Parkridge is a residential community in western Saskatoon, Saskatchewan, located on land annexed by the city between 1975 and 1979.  Development of the subdivision (initially called "Fairhaven II" after the neighbouring community to the east), began in the early 1980s. The extreme west end of the neighbourhood remained undeveloped until the subsequent creation of the adjacent Blairmore Suburban Centre led to the final phase of Parkridge being built out in the early 2010s. Whereas the majority of residents are employed in the sales and service sector, the next highest employer is business, finance and administration.  The two main age groups are those in their 40s and teenagers as of 2005.  Until recently Parkridge was the farthest western neighbourhood of Saskatoon south of 22nd Street.  However, new construction will soon see Neighbourhood 2 of the Blairmore SDA bear that claim to fame.  In comparison, the neighbourhood of Parkridge with a 2001 census population of 4,505 is larger than the Saskatchewan city of Melville which had a population of  4,149 in 2006, and 4,453 in 2001 and Parkridge is a little smaller than the provincial city of Humboldt which was 4,998 in 2006, and  5,161 in 2001.  In Saskatchewan rural towns must maintain a population above 5,000 to apply for city status. According to MLS data, the average sale price of a home as of 2013 was $327,072.

History
The roadways are to the most part named after those people who contributed significantly to the City of Saskatoon.

Education

James L. Alexander School - public elementary, part of the Saskatoon Public School Division
St. Marguerite School - separate (Catholic) elementary, part of Greater Saskatoon Catholic Schools
Two high schools, Tommy Douglas Collegiate and Bethlehem Catholic High School, are located in the nearby Blairmore Suburban Centre.

Area Parks
Parkridge Park  
James Girgulis Park  18.04 acres

Parkridge is serviced by two Saskatoon Transit  routes: Route #9 (Riversdale/CityCenter) services the neighbourhood boundary on Fairlight Drive while Route #5 (McComack/City Center) goes west on McCormack Road.

Government and politics
Parkridge exists within the federal electoral district of Saskatoon West. It is currently represented by Brad Redekopp of the Conservative Party of Canada, first elected in 2019.

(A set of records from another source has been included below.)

/-- The eight trigger writes of LOAD (R162). -/
theorem run_ldTrig (hs : s.RunsAlone) (hp : s.phase = .ldTrig) (h0 : s.work.j = some 0)
    (hg : s.device.gives (unlockTrace s.cfg ++ more)) :
    ∃ t, Streamed 8 (unlockTrace s.cfg) s t ∧ t.phase = .ldDet ∧ t.draws = s.draws := by
  have htrace : unlockTrace s.cfg = (List.range 7).map (triggerWrite s.cfg) ++ [triggerWrite s.cfg 7] := by
    rw [unlockTrace_eq_map_triggerWrite, List.range_succ, List.map_append, List.map_singleton]
  rw [htrace, List.append_assoc] at hg
  obtain ⟨t, hrun, ht⟩ := run_triggerWrites hs (.inr hp) h0 (le_refl 7) hg
  have hkeeps {α : Type} (f : State → α) (hf : ∀ j u, f (u.triggered j) = f u) : f t = f s :=
    Triggering.keeps hf hs (.inr hp) h0 (le_refl 7) hg hrun
  have hfirst : Streamed 7 ((List.range 7).map (triggerWrite s.cfg)) s t :=
    ⟨hrun, ht.issued, ht.status, hkeeps State.operands fun _ _ => rfl, hkeeps State.image fun _ _ => rfl⟩
  have heighth : Streamed 1 [triggerWrite s.cfg 7] t ((t.triggered 7).goto .ldDet) := by
    have halone := ht.runsAlone hs
    have hpt : t.phase = .ldTrig := ht.phase.trans hp
    exact halone.streamed_one _ (State.current_of_phase hpt)
      (exec_load_ldTrig halone.wf hpt (by rw [ht.work]) (by decide) (ht.issued.gives hg).1)
      ((issued_triggered ht.issued.cfg 7).goto .ldDet) rfl rfl rfl
  refine ⟨(t.triggered 7).goto .ldDet, ?_, rfl, hkeeps State.draws fun _ _ => rfl⟩
  rw [htrace]
  exact hfirst.trans heighth

/-- LOAD with the window mapped and an image, from its offer to its detection (R161, R162). -/
theorem run_offered_load (hc : s.cfg.wf = true) (hp : s.phase = .idle) (hm : s.winMapped = true)
    (hv : s.port.imgValid = true) (hl : s.port.imgLen ≠ 0#32) (hi : s.inputs = [.offer cw])
    (hd : decode cw = .ok .load) (hg : s.device.gives (unlockTrace s.cfg ++ more)) :
    ∃ t, run 10 s = .next t ∧ Streamed 9 (unlockTrace s.cfg) (s.accepted .load []) t ∧ t.phase = .ldDet ∧
      t.draws = s.draws := by
  have hs : (s.accepted .load []).RunsAlone := ⟨hc, .inl rfl, rfl⟩
  have hcheck : Streamed 1 [] (s.accepted .load []) (((s.accepted .load []).setJ 0).goto .ldTrig) :=
    hs.streamed_one [] (State.current_of_phase rfl) (exec_load_ldChk_passed rfl hv hl hm) ⟨rfl, rfl, rfl, rfl, id⟩ rfl
      rfl rfl
  obtain ⟨t, ht, hpt, hdt⟩ := run_ldTrig (hcheck.runsAlone hs) rfl rfl hg
  have hall := hcheck.trans ht
  exact ⟨t, (run_succ_of_step (step_offer hc hp hi hd) 9).trans hall.run, hall, hpt, hdt⟩

/-! ### The detection -/

/-- The identifier read matches: the session begins (R162). -/
theorem run_detection (hs : s.RunsAlone) (hp : s.phase = .ldDet) (hv : s.device.peek = Response.ofWord s.cfg.idWord) :
    ∃ t, run 1 s = .next t ∧ Issued [.read (ldrIdr s.cfg) s.cfg.idWord] s t ∧ t.phase = .ldSwrst ∧
      t.status = { s.status with active := true } ∧ t.operands = s.operands ∧ t.image = s.image ∧ t.draws = s.draws :=
  ⟨_, hs.run_one (State.current_of_phase hp) (exec_load_ldDet_match hs.wf hp hv), ⟨rfl, rfl, rfl, rfl, And.right⟩, rfl,
    rfl, rfl, rfl, rfl⟩

/-- It does not match: LOAD ends with `StillLocked` (R162). -/
theorem run_stillLocked (hs : s.RunsAlone) (hp : s.phase = .ldDet) (hv : s.device.peek = Response.ofWord v)
    (hne : v ≠ s.cfg.idWord) :
    ∃ t, run 1 s = .next t ∧ CommandEnd [.read (ldrIdr s.cfg) v]
      { s.status with active := false, outcome := .stillLocked, busy := false } s t :=
  ⟨_, hs.run_one (State.current_of_phase hp) (exec_load_ldDet_mismatch hs.wf hp hv hne),
    ⟨rfl, rfl, rfl, rfl, And.right⟩, rfl, rfl⟩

Provincially, the area is within the constituency of Saskatoon Fairview. It is currently represented by Vicki Mowat of the Saskatchewan New Democratic Party, first elected in a 2017 by-election.

In Saskatoon's non-partisan municipal politics, Parkridge lies within ward 3. It is currently represented by Ann Iwanchuk, first elected in 2011.

Layout

Parkridge goes no further west than Highway 7.  22nd Street is the northernmost limit for this neighbourhood.  CPR rail line is as far south as this neighbourhood will venture.  Fairlight Drive creates a curved eastern boundary. The neighbourhood is of uneven shape, and even though there are main thoroughfares west, south and north, the community nestles around Parkridge Park with courts and crescents.  Parkridge Park is centrally located with James L. Alexander School at the north end, and St. Marguerite School at the south end of the park. The community's main access road, McCormack Road, winds through the district. In 2009, the city honored a request to convert the Kinloch development from a crescent to two cul-de-sac streets.

Shopping

The neighbouring subdivision of Fairhaven hosts a few neighbourhood convenience stores, and a strip mall alongside Confederation Inn. Major commercial development, including hotels and big-box retail, is available in the Blairmore Suburban Centre to the immediate northwest. Additional commercial services are to the northeast in the Confederation Suburban Centre. Confederation Mall is the closest enclosed shopping centre.

Amenities
The Shaw Centre recreation facility is located to the north of Parkridge in the Blairmore Suburban Centre.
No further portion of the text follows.